Saved entries
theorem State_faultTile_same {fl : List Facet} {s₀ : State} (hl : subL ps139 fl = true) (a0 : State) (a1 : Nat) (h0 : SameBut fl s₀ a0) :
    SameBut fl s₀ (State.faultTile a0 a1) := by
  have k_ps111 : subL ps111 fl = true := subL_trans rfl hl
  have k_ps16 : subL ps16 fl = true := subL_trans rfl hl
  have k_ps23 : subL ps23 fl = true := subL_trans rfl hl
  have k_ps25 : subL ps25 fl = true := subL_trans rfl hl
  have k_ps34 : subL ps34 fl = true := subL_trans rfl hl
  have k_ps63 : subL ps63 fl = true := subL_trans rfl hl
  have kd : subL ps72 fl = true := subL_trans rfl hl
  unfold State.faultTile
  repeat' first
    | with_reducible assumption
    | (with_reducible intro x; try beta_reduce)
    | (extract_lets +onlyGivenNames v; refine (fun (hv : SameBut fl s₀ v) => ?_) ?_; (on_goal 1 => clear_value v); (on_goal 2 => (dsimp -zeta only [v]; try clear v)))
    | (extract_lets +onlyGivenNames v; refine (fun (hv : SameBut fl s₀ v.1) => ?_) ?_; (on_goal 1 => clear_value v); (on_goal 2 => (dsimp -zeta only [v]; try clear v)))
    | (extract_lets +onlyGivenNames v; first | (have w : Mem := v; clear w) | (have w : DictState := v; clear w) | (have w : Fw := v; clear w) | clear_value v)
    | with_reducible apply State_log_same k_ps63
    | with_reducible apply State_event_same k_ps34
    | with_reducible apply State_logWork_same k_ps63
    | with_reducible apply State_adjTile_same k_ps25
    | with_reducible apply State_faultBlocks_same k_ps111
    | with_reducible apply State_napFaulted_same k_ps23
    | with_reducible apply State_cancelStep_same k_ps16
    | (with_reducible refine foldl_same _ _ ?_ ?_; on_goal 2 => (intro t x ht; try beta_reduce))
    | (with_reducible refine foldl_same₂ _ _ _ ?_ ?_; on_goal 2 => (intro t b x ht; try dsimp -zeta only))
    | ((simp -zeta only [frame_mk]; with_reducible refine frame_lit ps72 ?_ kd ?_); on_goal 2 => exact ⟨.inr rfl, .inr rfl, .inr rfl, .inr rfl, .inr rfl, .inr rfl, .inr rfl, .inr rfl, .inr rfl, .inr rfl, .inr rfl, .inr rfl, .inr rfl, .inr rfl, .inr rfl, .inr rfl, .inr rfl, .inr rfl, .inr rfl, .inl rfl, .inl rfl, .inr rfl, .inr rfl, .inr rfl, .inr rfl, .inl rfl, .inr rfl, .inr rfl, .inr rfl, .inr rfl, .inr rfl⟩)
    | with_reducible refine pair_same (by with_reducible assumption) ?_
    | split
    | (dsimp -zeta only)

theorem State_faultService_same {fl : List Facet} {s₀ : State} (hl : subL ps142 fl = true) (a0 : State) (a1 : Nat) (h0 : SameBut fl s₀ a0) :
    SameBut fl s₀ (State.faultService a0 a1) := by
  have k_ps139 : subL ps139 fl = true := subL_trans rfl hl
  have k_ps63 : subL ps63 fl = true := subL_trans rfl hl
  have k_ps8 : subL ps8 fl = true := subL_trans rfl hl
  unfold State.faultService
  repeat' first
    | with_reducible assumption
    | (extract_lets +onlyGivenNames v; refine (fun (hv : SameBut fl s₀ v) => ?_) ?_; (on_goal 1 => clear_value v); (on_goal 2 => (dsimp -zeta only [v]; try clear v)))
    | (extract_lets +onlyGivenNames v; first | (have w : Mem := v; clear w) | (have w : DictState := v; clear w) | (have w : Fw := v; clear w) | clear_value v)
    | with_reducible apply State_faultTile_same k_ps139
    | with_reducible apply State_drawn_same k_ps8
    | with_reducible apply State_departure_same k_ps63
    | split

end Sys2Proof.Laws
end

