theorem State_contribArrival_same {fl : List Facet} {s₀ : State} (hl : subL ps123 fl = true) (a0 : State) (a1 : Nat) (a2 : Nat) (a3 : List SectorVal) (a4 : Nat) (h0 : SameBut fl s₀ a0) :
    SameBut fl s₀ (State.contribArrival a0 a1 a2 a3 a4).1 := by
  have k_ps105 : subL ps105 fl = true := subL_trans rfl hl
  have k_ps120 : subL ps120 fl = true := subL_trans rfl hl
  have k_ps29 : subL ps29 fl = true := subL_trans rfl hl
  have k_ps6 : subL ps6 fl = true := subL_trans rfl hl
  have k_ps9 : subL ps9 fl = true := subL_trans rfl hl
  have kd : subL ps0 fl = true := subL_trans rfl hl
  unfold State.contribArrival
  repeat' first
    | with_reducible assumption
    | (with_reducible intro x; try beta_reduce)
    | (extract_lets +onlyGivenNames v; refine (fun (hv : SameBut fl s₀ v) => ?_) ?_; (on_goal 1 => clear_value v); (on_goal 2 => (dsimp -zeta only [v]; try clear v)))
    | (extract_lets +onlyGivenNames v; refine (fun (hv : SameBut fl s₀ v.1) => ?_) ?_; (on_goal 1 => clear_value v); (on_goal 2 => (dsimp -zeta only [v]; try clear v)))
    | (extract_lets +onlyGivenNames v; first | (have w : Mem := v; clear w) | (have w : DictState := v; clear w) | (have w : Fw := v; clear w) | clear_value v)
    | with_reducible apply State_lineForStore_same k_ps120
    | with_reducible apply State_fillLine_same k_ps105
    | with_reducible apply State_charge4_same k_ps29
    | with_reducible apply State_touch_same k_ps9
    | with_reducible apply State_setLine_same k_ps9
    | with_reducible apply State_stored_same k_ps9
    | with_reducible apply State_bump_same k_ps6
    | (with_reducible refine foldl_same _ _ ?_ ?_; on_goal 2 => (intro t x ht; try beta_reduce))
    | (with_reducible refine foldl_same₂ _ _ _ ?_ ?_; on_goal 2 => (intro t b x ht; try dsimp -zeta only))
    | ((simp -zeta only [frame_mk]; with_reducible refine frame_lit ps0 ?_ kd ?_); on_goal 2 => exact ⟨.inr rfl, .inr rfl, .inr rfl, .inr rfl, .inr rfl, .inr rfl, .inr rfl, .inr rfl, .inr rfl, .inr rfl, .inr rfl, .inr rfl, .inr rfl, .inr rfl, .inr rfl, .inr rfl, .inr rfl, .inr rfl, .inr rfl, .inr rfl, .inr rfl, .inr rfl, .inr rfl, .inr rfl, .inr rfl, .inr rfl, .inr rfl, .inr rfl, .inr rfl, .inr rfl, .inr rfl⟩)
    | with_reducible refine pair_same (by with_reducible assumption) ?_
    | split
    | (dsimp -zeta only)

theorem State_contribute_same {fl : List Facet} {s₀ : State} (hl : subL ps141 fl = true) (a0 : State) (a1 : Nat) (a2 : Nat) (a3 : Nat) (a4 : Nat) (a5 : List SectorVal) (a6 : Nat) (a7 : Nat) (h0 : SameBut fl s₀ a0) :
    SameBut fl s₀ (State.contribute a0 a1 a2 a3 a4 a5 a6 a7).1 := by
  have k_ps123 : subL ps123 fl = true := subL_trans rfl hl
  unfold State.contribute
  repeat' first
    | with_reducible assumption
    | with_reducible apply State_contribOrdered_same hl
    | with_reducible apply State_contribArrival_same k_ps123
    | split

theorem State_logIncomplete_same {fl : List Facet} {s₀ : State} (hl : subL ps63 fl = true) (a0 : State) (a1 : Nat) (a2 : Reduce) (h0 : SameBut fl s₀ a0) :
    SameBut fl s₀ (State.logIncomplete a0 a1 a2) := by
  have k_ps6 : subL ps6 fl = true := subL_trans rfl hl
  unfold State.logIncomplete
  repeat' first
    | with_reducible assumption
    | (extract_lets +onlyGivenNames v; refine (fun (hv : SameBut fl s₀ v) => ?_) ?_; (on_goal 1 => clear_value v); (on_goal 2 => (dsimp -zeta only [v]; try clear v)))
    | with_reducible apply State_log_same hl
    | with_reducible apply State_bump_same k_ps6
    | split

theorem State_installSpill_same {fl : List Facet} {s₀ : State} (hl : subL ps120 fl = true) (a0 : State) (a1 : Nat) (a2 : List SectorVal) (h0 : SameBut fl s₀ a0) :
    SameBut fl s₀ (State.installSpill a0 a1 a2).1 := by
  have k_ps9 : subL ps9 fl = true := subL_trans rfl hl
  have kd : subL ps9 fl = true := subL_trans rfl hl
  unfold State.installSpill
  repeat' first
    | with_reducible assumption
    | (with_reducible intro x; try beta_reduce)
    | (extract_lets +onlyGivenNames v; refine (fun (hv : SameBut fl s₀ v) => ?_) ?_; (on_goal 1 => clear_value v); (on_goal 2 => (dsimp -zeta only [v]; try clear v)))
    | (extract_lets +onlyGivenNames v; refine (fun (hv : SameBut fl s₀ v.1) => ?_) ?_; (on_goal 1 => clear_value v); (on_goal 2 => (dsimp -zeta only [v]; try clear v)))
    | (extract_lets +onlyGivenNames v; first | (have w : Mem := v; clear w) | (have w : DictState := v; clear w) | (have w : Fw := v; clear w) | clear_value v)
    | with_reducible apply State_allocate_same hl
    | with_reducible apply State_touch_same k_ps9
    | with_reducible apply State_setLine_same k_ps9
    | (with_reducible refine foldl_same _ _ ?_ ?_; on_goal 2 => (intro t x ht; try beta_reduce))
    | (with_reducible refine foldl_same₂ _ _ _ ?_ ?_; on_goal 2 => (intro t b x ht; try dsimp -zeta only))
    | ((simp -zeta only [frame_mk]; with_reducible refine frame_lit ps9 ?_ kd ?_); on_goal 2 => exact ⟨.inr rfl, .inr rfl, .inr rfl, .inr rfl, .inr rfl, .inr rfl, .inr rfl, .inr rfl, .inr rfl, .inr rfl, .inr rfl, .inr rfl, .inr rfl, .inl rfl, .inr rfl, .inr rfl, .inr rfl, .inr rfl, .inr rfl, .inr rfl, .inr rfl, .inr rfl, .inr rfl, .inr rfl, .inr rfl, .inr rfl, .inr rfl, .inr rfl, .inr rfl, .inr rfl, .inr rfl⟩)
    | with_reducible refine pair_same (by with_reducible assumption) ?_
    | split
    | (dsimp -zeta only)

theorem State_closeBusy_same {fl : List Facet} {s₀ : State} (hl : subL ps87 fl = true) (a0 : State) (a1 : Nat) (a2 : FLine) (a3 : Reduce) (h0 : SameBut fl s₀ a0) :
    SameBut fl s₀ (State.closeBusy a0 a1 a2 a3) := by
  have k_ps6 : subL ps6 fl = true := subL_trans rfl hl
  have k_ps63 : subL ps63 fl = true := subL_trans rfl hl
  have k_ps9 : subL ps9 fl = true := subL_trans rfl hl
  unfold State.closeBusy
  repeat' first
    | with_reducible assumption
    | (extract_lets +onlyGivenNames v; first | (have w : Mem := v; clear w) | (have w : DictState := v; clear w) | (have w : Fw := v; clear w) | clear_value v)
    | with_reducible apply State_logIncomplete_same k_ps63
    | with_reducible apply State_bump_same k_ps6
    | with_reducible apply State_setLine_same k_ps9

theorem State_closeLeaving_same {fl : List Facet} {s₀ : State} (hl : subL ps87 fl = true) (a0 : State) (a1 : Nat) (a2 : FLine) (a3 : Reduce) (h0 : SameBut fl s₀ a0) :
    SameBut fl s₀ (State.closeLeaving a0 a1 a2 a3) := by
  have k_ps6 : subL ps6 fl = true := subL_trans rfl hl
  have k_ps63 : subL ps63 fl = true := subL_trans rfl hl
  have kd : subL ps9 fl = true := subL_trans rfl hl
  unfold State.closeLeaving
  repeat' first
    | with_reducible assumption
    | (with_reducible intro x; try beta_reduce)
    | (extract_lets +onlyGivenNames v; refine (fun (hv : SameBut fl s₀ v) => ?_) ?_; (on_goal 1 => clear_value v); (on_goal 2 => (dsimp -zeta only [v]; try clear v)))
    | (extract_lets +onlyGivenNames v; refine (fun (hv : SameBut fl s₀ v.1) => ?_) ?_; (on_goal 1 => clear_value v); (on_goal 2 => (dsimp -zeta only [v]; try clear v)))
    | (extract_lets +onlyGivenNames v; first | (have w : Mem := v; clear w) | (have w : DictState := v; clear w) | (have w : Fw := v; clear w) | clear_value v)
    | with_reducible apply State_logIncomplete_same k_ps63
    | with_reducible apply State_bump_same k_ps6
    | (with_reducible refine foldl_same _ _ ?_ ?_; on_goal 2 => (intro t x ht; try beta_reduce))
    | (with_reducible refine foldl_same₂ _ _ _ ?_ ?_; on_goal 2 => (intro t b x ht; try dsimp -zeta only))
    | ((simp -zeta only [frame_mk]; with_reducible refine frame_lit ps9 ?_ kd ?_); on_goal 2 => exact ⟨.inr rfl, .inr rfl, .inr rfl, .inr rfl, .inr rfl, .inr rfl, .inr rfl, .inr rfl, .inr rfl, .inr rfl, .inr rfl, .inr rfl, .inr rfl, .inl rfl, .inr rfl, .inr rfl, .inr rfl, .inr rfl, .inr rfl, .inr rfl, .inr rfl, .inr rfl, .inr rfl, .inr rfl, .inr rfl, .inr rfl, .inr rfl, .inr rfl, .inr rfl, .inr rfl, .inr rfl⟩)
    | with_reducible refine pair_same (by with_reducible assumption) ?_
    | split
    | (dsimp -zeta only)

▸ **Your assignment**: A word-for-word copy of the entries, from the first line through the line containing "apply State_cancelStep_same k_ps16", is the whole answer.

▸ **Answer to this exercise**:
theorem State_faultTile_same {fl : List Facet} {s₀ : State} (hl : subL ps139 fl = true) (a0 : State) (a1 : Nat) (h0 : SameBut fl s₀ a0) :
    SameBut fl s₀ (State.faultTile a0 a1) := by
  have k_ps111 : subL ps111 fl = true := subL_trans rfl hl
  have k_ps16 : subL ps16 fl = true := subL_trans rfl hl
  have k_ps23 : subL ps23 fl = true := subL_trans rfl hl
  have k_ps25 : subL ps25 fl = true := subL_trans rfl hl
  have k_ps34 : subL ps34 fl = true := subL_trans rfl hl
  have k_ps63 : subL ps63 fl = true := subL_trans rfl hl
  have kd : subL ps72 fl = true := subL_trans rfl hl
  unfold State.faultTile
  repeat' first
    | with_reducible assumption
    | (with_reducible intro x; try beta_reduce)
    | (extract_lets +onlyGivenNames v; refine (fun (hv : SameBut fl s₀ v) => ?_) ?_; (on_goal 1 => clear_value v); (on_goal 2 => (dsimp -zeta only [v]; try clear v)))
    | (extract_lets +onlyGivenNames v; refine (fun (hv : SameBut fl s₀ v.1) => ?_) ?_; (on_goal 1 => clear_value v); (on_goal 2 => (dsimp -zeta only [v]; try clear v)))
    | (extract_lets +onlyGivenNames v; first | (have w : Mem := v; clear w) | (have w : DictState := v; clear w) | (have w : Fw := v; clear w) | clear_value v)
    | with_reducible apply State_log_same k_ps63
    | with_reducible apply State_event_same k_ps34
    | with_reducible apply State_logWork_same k_ps63
    | with_reducible apply State_adjTile_same k_ps25
    | with_reducible apply State_faultBlocks_same k_ps111
    | with_reducible apply State_napFaulted_same k_ps23
    | with_reducible apply State_cancelStep_same k_ps16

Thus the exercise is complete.